Lenten Reflection: Ch. 8 of Thoughts in Solitude

14 February 2008

Merton gets sinny.  He asserts that all sin is rooted in ingratitude toward God.

He also makes an important distinction: a person either has gratitude or doesn’t.  Merton equates those people who exhibit “kinda gratitude” with the “lukewarm” of the Gospels whom Jesus will vomit up.

Merton says that gratitude is the recognition of God’s love in all things at all times.  So true.  Gratitude, like love, is not a mental attitude but an experience.  The grateful person knows God is good because he has experienced God’s love and is therefore grateful.

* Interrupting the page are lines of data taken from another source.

theorem witness_OrderJoinsTheQueueOrIsAdmitted :
    (let s := ordered [drawing, planned] [plain 400 .remake .d, plain 401 .normal .d]
     let o := plain 402 .remake .b
     NoReset s ∧ OrderInv s ∧ o.number = 402 ∧ recipeSize o.plies.length ∧ (3 : Byte).toNat = o.plies.length ∧
     (1 : Byte).toNat = o.cls.code ∧
     [1, 1, 1] = o.plies.map (fun p => BitVec.ofNat 8 (p.grade.code + if p.substitute then 16 else 0)) ∧
     (∀ x ∈ s.queue, x.number ≠ 402) ∧ (∀ x ∈ s.active, x.number ≠ 402) ∧ s.queue.length < 8 ∧
     NoAdmission { s with queue := [plain 400 .remake .d, o, plain 401 .normal .d] }) ∧
    (let s := ordered [drawing] []
     let o := plain 402 .normal .c
     NoReset s ∧ OrderInv s ∧ s.queue = [] ∧ (∀ a ∈ s.active, a.slot ≠ 1) ∧ (∃ a ∈ s.active, a.slot = 0) ∧
     planPlies s.bins (availableNow s.bins) o.plies = some [2, 3, 2]) ∧
    (let s := ordered [drawing] [stuck]
     let o := plain 402 .remake .c
     let t := ({ s with queue := [o, stuck] } : State).admissions
     NoReset s ∧ OrderInv s ∧ s.admitHead = none ∧ (∃ a ∈ t.active, a.number = 402) ∧ t.queue = [stuck]) :=
  ⟨⟨by decide, by decide, by decide, by decide, by decide, by decide, by decide, by decide, by decide, by decide, .inl rfl⟩,
    by decide, by decide⟩

/-- R101, R106: a REMAKE order passes a head that cannot be filled, and is admitted at once. -/
theorem test_order_passes_a_stuck_head :
    answer .press (after (.order .press 1 402 1 3 [2, 2, 2]) (ordered [drawing] [stuck])) =
      some (.ok, [1, 0x92, 1, 1]) := by decide

theorem witness_AbortFinishesOrClosesAnOrder :
    (let s := ordered [drawing, planned] [plain 400 .normal .d, plain 401 .normal .d]
     s.porstLow = false ∧ OrderInv s ∧ s.lrstLow = false ∧
     s.queue = [plain 400 .normal .d] ++ plain 401 .normal .d :: [] ∧ s.active = [] ++ drawing :: [planned] ∧
     s.active = [drawing] ++ planned :: []) ∧
    (∀ c, drawing.state ≠ .closing c) ∧ (∀ c, planned.state ≠ .closing c) ∧
    drawing.called = some 2 ∧ planned.called = none ∧
    (let s := ordered [ranOut drawing, planned] []
     s.porstLow = false ∧ OrderInv s ∧ s.active = [] ++ ranOut drawing :: [planned] ∧ (ranOut drawing).hold = some 0 ∧
     (∀ a ∈ s.active, a.slot = 1 → a.hold ≠ some 0)) :=
  ⟨by decide, (by rintro c ⟨⟩), (by rintro c ⟨⟩), by decide, by decide, by decide⟩

theorem witness_NextPlyCallsAndUncallClears :
    (let s := ordered [drawing, planned] []
     NoReset s ∧ OrderInv s ∧ s.active = [] ++ drawing :: [planned] ∧
     drawing.plies = [ply .b (some 1) true] ++ ply .b (some 1) false :: [ply .b (some 1) false] ∧
     drawing.called ≠ none ∧ s.active = [drawing] ++ planned :: [] ∧
     planned.plies = [] ++ ply .b (some 1) false :: [ply .c (some 2) false, ply .d (some 4) false] ∧
     planned.called = none) ∧
    (∀ c, drawing.state ≠ .closing c) ∧ (∀ c, planned.state ≠ .closing c) ∧
    (let a := { stalled with plies := [ply .d none false, ply .c (some 2) false, ply .b (some 1) false] }
     NoReset (ordered [a] []) ∧ OrderInv (ordered [a] []) ∧ (ply .d none false).bin = none) ∧
    (let s := ordered [closing] []
     NoReset s ∧ OrderInv s ∧ closing.state = .closing .cancelled ∧
     closing.plies = [ply .b (some 1) true] ++ ply .b (some 1) false :: [ply .b none false]) :=
  ⟨by decide, (by rintro c ⟨⟩), (by rintro c ⟨⟩), by decide, by decide⟩

theorem witness_TakenTakesTheTopRecord :
    (∃ r rest, NoReset (ordered [drawing] []) ∧ OrderInv (ordered [drawing] []) ∧
      (ordered [drawing] []).active = [] ++ drawing :: [] ∧
      drawing.plies = [ply .b (some 1) true] ++ ply .b (some 1) false :: [ply .b (some 1) false] ∧
      drawing.called ≠ none ∧ ((ordered [drawing] []).bins.get 1).stack = r :: rest) ∧
    (∀ c, drawing.state ≠ .closing c) ∧
    (NoReset (ordered [lastPly] []) ∧ OrderInv (ordered [lastPly] []) ∧ lastPly.called ≠ none ∧
      lastPly.plies = [ply .b (some 1) true, ply .b (some 1) true] ++ ply .b (some 1) false :: []) ∧
    (NoReset (ordered [closing] []) ∧ OrderInv (ordered [closing] []) ∧ closing.called ≠ none ∧
      closing.state = .closing .cancelled) :=
  ⟨⟨_, _, by decide, by decide, by decide, by decide, by decide, rfl⟩, (by rintro c ⟨⟩), by decide, by decide⟩

theorem witness_PressCommandsAreRefused :
    (let s := ordered [drawing, closing] ((List.range 8).map fun i => plain (400 + i) .normal .d)
     NoReset (ordered [drawing] []) ∧ OrderInv (ordered [drawing] []) ∧ s.queue.length = 8 ∧
     (∃ o ∈ s.queue, o.number = 400) ∧ (∃ a ∈ s.active, a.number = 310)) ∧
    (let s := ordered [drawing, { closing with slot := 1 }] ((List.range 8).map fun i => plain (400 + i) .normal .d)
     NoReset s ∧ OrderInv s ∧ (∀ o ∈ s.queue, o.number ≠ 99) ∧ (∀ a ∈ s.active, a.number ≠ 99) ∧
     ∃ a ∈ s.active, a.number = 313 ∧ a.state = .closing .cancelled) ∧
    ((¬ recipeSize (4 : Byte).toNat) ∧ recipeSize (3 : Byte).toNat ∧ (0 : Byte).toNat < 2 ∧
      ∀ b ∈ ([0, 3, 0x13] : List Byte), b.toNat % 16 < 4 ∧ b.toNat / 16 < 2) ∧
    (OrderInv (ordered [planned] []) ∧ planned.called = none ∧ planned.withdrawn = none) ∧
    (let a := { stalled with plies := [ply .d none false, ply .c (some 2) false, ply .b (some 1) false], withdrawn := some 1 }
     OrderInv (ordered [a] []) ∧ a.called = none ∧ a.withdrawn = some 1) :=
  ⟨by decide, by decide, by decide, by decide, by decide⟩

theorem witness_OrderStatusReportsTheOrder :
    let s : State := { ordered [drawing] [plain 400 .normal .d, plain 401 .normal .d] with
      finished := [⟨300, .complete⟩, ⟨301, .aborted .timedOut⟩, ⟨300, .aborted .cancelled⟩] }
    NoReset s ∧ OrderInv s ∧ s.queue = [plain 400 .normal .d] ++ plain 401 .normal .d :: [] ∧
    (∃ a ∈ s.active, a.number = 310) ∧ (∀ o ∈ s.queue, o.number ≠ 300) ∧ (∀ a ∈ s.active, a.number ≠ 300) ∧
    s.finished = [⟨300, .complete⟩, ⟨301, .aborted .timedOut⟩] ++ ⟨300, .aborted .cancelled⟩ :: [] ∧
    (∀ x ∈ s.finished, x.number ≠ 999) :=
  ⟨by decide, by decide, by decide, by decide, by decide, by decide, by decide, by decide⟩

/-- The part during a load, and during a store. -/
def busyWith (o : Operation) : State := { quietBase with op := o }

/-- The part during an operation, at a place on the EEPROM bus. -/
def at_ (o : Operation) (b : Bus) : State := { busyWith o with bus := b }

theorem witness_LoadsAndStoresEnd :
    ((busyWith .loading).porstLow = false ∧ (busyWith .loading).op = .loading ∧ (busyWith .storing).porstLow = false ∧
      (busyWith .storing).op = .storing ∧ SettingsInv (busyWith .storing)) ∧
    (let bytes := example_ram.image
     (Instr.loadEnd (.image bytes)).wellFormed = true ∧ byteAt bytes 0 = 0x01 ∧
     (wordAt bytes 213).toNat = (((bytes.drop 1).take 212).map BitVec.toNat).sum % 65536 ∧
     ∀ i : Fin 107, ∀ x ∈ allSettings[i.val]?, x.domain.holds (wordAt bytes (1 + 2 * i.val)).toNat = true ∧
      example_ram.get x = (wordAt bytes (1 + 2 * i.val)).toNat) ∧
    ((Instr.loadEnd .noAck).wellFormed = true ∧ (Instr.loadEnd (.image (List.replicate 215 0))).wellFormed = true ∧
      byteAt (List.replicate 215 0) 0 ≠ 0x01) ∧
    (State.reset.bus = .reading 0 [] ∧ State.reset.op = .loading ∧ base.bus = .idle ∧
      (at_ .storing (.writing 0 3)).bus = .writing 0 3 ∧ (at_ .storing (.waiting 214 0)).bus = .waiting 214 0 ∧
      (at_ .loading (.reading 4 (List.replicate 214 0))).bus = .reading 4 (List.replicate 214 0) ∧
      (List.replicate 214 (0 : Byte)).length = 214) :=
  ⟨⟨by decide, by decide, by decide, by decide, settings_good _ (by decide)⟩, by decide +kernel, by decide +kernel,
    by decide +kernel⟩

/-- R166: the bytes that begin a load, and those of the transaction that writes the last image byte. -/
theorem test_bytes_on_the_eeprom_bus :
    ([State.reset, taking [.busAck true] State.reset, taking (List.replicate 3 (.busAck true)) State.reset,
      taking (List.replicate 4 (.busAck true)) State.reset].map State.busNext,
     [0, 1, 2].map fun n => (at_ .storing (.writing 214 n)).busNext) =
      ([some (.send 0xA0), some (.send 0x00), some (.send 0xA1), some (.receive true)],
       [some (.send 0xA0), some (.send 0x00), some (.send 0xD6)]) := by decide

/-- R192, R195: a missing acknowledge ends the operation, but in the wait of a store. -/
theorem test_a_missing_acknowledge :
    ((taking [.busAck false] State.reset).pending, (taking [.busAck false] (at_ .storing (.writing 3 1))).pending,
      (taking [.busAck false] (at_ .storing (.waiting 3 1))).bus) = ([.loadEnd .noAck], [.storeEnd .noAck], .waiting 3 1) := by
  decide

theorem witness_LineResetClearsTheWorkAndKeepsTheStacks : tabled.porstLow = false ∧ tabled.lrstLow = false := by decide

theorem witness_PowerOnResetHoldsAndReleasesThePart :
    (State.powerOn base).porstLow = true ∧ (State.powerOn base).lrstLow = false ∧
    (State.powerOn { base with lrstLow := true }).lrstLow = true ∧
    (∀ p, Instr.status .line 1 ≠ .selectFall p) ∧ (∀ stays, Instr.status .line 1 ≠ .lineReset stays) :=
  ⟨by decide, by decide, by decide, (by rintro p ⟨⟩), by rintro p ⟨⟩⟩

Half-hearted gratitude, toward God or toward others, is fairly repellent.  Either one is thankful or one isn’t; going halfway here is really bull.  In gratitude, however, one can truly cherish or appreciate what we have and what is before us.

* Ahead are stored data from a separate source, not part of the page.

/-- RESET kinds (R181). -/
inductive ResetKind where
  | full
  | line
  deriving DecidableEq, Repr

/-- The reset-line function, setting 17 (R182). -/
inductive ResetLineFunction where
  | full
  | line
  deriving DecidableEq, Repr

/-- The attention mode, setting 16 (R170). -/
inductive AttentionMode where
  | level
  | pulse
  deriving DecidableEq, Repr

/-- Reply statuses (R173). -/
inductive Status where
  | ok
  | accepted
  | unknownType
  | length
  | range
  | state
  | absent
  | inUse
  | full
  deriving DecidableEq, Repr

/-- FRAME_REJECTED reasons (R176). -/
inductive RejectReason where
  | gap
  | size
  | check
  deriving DecidableEq, Repr

/-! ## Stored descriptions -/

/-- A plan (02, Plans). Times in ms but for the time limit and settle window, which are in s. -/
structure Plan where
  restTime : Nat
  pulseCurrent : Nat
  pulseDuration : Nat
  recoveryTime : Nat
  drain : Bool
  drainCurrent : Nat
  drainDepth : Nat
  floorVoltage : Nat
  timeLimit : Nat
  settleWindow : Nat
  stabilityBand : Nat
  windowLow : Int
  windowHigh : Int
  deriving DecidableEq, Repr, Inhabited

/-- A profile (04, Profiles): breakpoints b0 to b20 in mV per cell and the temperature coefficient k. -/
structure Profile where
  breakpoints : Vector Nat 21
  coefficient : Nat
  deriving DecidableEq, Repr, Inhabited

/-- The grade limits in force (R75), in permille. -/
structure GradeLimits where
  sohA : Nat
  sohB : Nat
  sohC : Nat
  rrA : Nat
  rrB : Nat
  rrC : Nat
  deriving DecidableEq, Repr

/-- The seventeen settings of R180 by their items, 1 to 17. -/
structure Settings where
  debounce : Nat
  engageSettle : Nat
  releaseGuard : Nat
  busBudget : Nat
  startWindow : Nat
  derate : Nat
  hysteresis : Nat
  shutdown : Nat
  rowDwell : Nat
  sampleInterval : Nat
  freshness : Nat
  watchInterval : Nat
  minObservation : Nat
  downgrade : Nat
  reject : Nat
  attention : AttentionMode
  resetLine : ResetLineFunction
  deriving DecidableEq, Repr

/-! ## Bays -/

/-- The request fields of BAY_RUN that a program keeps, the bay among them (R7, R23). -/
structure RunRequest where
  bay : BayNo
  plan : SlotNo
  profile : SlotNo
  cells : Nat
  nameplate : Nat
  nominal : Nat
  expected : Option Identity
  autoRelease : Bool
  deriving DecidableEq, Repr

/-- The rest reading (R23, R27) with the state of charge s0 the gate hands back. -/
structure RestReading where
  voltage : Nat := 0
  moduleTemp : Int := 0
  heatsink : Int := 0
  time : Seconds := 0
  soc : Nat := 0
  deriving DecidableEq, Repr

/-- The pulse reading (R23, R31) with the resistance figures of R70 and R71. -/
structure PulseReading where
  voltage : Nat := 0
  current : Nat := 0
  moduleTemp : Int := 0
  resistance : Nat := 0
  ratio : Nat := 0
  deriving DecidableEq, Repr

/-- A settle reading: module voltage and the seconds counter at its completion (R39). -/
structure SettleReading where
  voltage : Nat
  time : Seconds
  deriving DecidableEq, Repr

/-- The phase and sub-state of a program (R23) with the timers that run in it, each as the moment it expires. VERDICT is
reached and left within one event (R41), so no program stands in it. -/
inductive Phase where
  /-- IDENT: the read timer, and whether the tag reader has answered (R25). -/
  | ident (readTimer : Moment) (answered : Bool)
  /-- REST0: the rest timer, absent once it has expired and the rest conversion is asked for (R27). -/
  | rest0 (restTimer : Option Moment)
  /-- PULSE, COOL_WAIT: the cool-wait timer (R28). -/
  | coolWait (timer : Moment)
  /-- PULSE, LOAD_WAIT (R28). -/
  | pulseWait
  /-- PULSE, LOAD_ON: the duration and monitor timers, and whether a monitor record has been tested for shortfall (R29). -/
  | pulseOn (duration monitor : Moment) (tested : Bool)
  /-- PULSE, END_WAIT: as above, and whether the conversion asked for is the end conversion (R30). -/
  | endWait (tested : Bool) (endAsked : Bool)
  /-- RECOVER: the recovery timer (R33). -/
  | recover (timer : Moment)
  /-- DRAIN, LOAD_WAIT (R34). -/
  | drainWait
  /-- DRAIN, LOAD_ON: the sample and time-limit timers (R34). -/
  | drainOn (sample limit : Moment)
  /-- SETTLE: the settle timer, absent while a settle conversion is asked for (R39). -/
  | settle (timer : Option Moment)
  deriving DecidableEq, Repr

/-- The program context (R23). `awaiting` says that a conversion asked for in the current phase has not been delivered:
the discard test of R24 reads it. -/
structure Program where
  request : RunRequest
  phase : Phase
  identity : Option Identity := none
  rest : RestReading := {}
  pulse : PulseReading := {}
  charge : Nat := 0
  overruns : Nat := 0
  overrunsSince : Nat := 0
  settleCount : Nat := 0
  settleLatest : Option SettleReading := none
  settleBefore : Option SettleReading := none
  flags : Flags := {}
  abortPending : Bool := false
  awaiting : Bool := false
  deriving DecidableEq, Repr

/-- Capacity and state of health: present together or absent together (R73, R81). -/
structure Capacity where
  milliampHours : Nat
  health : Nat
  deriving DecidableEq, Repr

/-- The graded result a verdict builds (R41). -/
structure GradedResult where
  grade : Grade
  identity : Option Identity
  profile : SlotNo
  cells : Nat
  nameplate : Nat
  capacity : Option Capacity
  resistance : Nat
  ratio : Nat
  flags : Flags
  restVoltage : Nat
  restTime : Seconds
  gradedTime : Seconds
  origin : BayNo
  deriving DecidableEq, Repr

/-- The outcome of the most recent program (01, What a bay holds). -/
structure LastResult where
  outcome : TestOutcome
  grade : Option Grade
  flags : Flags
  identity : Option Identity
  record : Option RecordNo
  position : Option PositionNo
  endTime : Seconds
  deriving DecidableEq, Repr

/-- The eight bay states (R1), each with what the manual keeps only in it: the engage-settle timer in ENGAGING, the
program context in TESTING, the request fields and pending result in HOLD, the release guard timer in RELEASING and the
fault cause in FAULTED. -/
inductive BayState where
  | empty
  | seated
  | engaging (settleTimer : Moment)
  | engaged
  | testing (program : Program)
  | hold (request : RunRequest) (pending : GradedResult)
  | releasing (guardTimer : Moment)
  | faulted (cause : FaultCause)
  deriving DecidableEq, Repr

/-- One contact of a bay: its raw level (an input), its debounced level and its debounce timer (R2). -/
structure ContactLevel where
  raw : Bool := false
  debounced : Bool := false
  timer : Option Moment := none
  deriving DecidableEq, Repr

When we take something for granted —an oft mentioned failing we all have— is really a lack of gratitude.  I write this in the computer lab at school.  I often complain about my students, and I often take them for granted.  They give me the opportunity to teach and to have compassion and mercy for their many faults (and they have many).  Likewise, they offer me the opportunity to be forgiven when I lose my temper or am less than a great teacher (which is often in the latter case).